CamDavidsonPilon / lifelines

Survival analysis in Python
lifelines.readthedocs.org
MIT License
2.32k stars 551 forks source link

CI Table Not Outputting For All Classes In Column #1525

Closed sapaca closed 1 year ago

sapaca commented 1 year ago

For this code:

for name, grouped_df in df.groupby('mar'):
    kmf = KaplanMeierFitter(alpha=alpha)
    kmf.fit(durations=grouped_df['week'], event_observed=grouped_df['arrest'], label=name)

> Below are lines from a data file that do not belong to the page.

/-- A word of an SRAM array is read (R228, R361, R362, R366). An injection of one bit is corrected, one of more is not
(R411). -/
def State.sramStep (t array w : Nat) (dirty : Bool) (ecc : Ecc) (s : State) : State :=
  let (inj, s1) := s.check t (srcId 0x05 array)
  let one := match s.flt.inj.find? (fun j => j.tile == t && j.source == srcId 0x05 array) with
    | some j => ((List.range (checkWidth (srcId 0x05 array))).filter (fun i => j.mask.getLsbD i)).length == 1
    | none => false
  let ecc := if inj then (if one && ecc == .clean then .corrected 1 else .bad) else ecc
  match ecc with
  | .clean => s1
  | .corrected _ =>
    let s2 := (s1.bump .eccSramCe t 0).fault t (srcId 0x05 array) { inject := inj, aux := w }
    if array ≤ 1 then s2.ncCorrected t w else if array = 2 then s2.dirCorrected t w else s2
  | .bad =>
    let sev := if 7 ≤ array || array = 1 || (array = 0 && dirty) then 3 else 0
    let s2 := (s1.bump .eccSramUe t 0).fault t (srcId 0x05 array) { inject := inj, minSev := sev, aux := w }
    (s2.drawn 1).sramLost t array w (Config.free s2.freeCtr).toNat dirty

def execSramScrubStep (tile array way : Nat) (dirty : Bool) (ecc : Ecc) (s : State) : Host.Outcome State Fault Refusal :=
  withUnit (s.hasTile tile && decide (array < 13) && decide (way < 16)) (State.whole fun s =>
    if s.ddrRuns tile then s.sramStep tile array way dirty ecc else s) s

end Sys2Proof.Machine
end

After running the fit above and executing this:

kmf.confidence_interval_

only 1 class is generated for the output table even though plotting will show the CI estimates (shaded area) for all classes in the column of interest. In the below output I would expect to see a 0_lower_0.95 and 0_upper_0.5 column as well.

1_lower_0.95 1_upper_0.95
0.0 1.000000 1.000000
12.0 0.873516 0.997320
23.0 0.857428 0.990427
26.0 0.834689 0.981385
39.0 0.811287 0.970985
42.0 0.788081 0.959609
43.0 0.742813 0.934739
46.0 0.720761 0.921486
52.0 0.720761 0.921486
CamDavidsonPilon commented 1 year ago

I suspect it's because you are re-assigning the kmf variable, so the last iteration defines what kmf is (which is a KaplanMeierFitter trained only on data where mar=1).

I suggest breaking this into something like:

kmfs = {}
for name, grouped_df in df.groupby('mar'):
    kmf = KaplanMeierFitter(alpha=alpha)
    kmf.fit(durations=grouped_df['week'], event_observed=grouped_df['arrest'], label=name)
    kmfs[name] = kmf

And then you have access to all kfms:

print(kmfs[0]. confidence_interval_)
print(kmfs[1]. confidence_interval_)
sapaca commented 1 year ago

Perfect, thank you. That works for me, I appreciate it!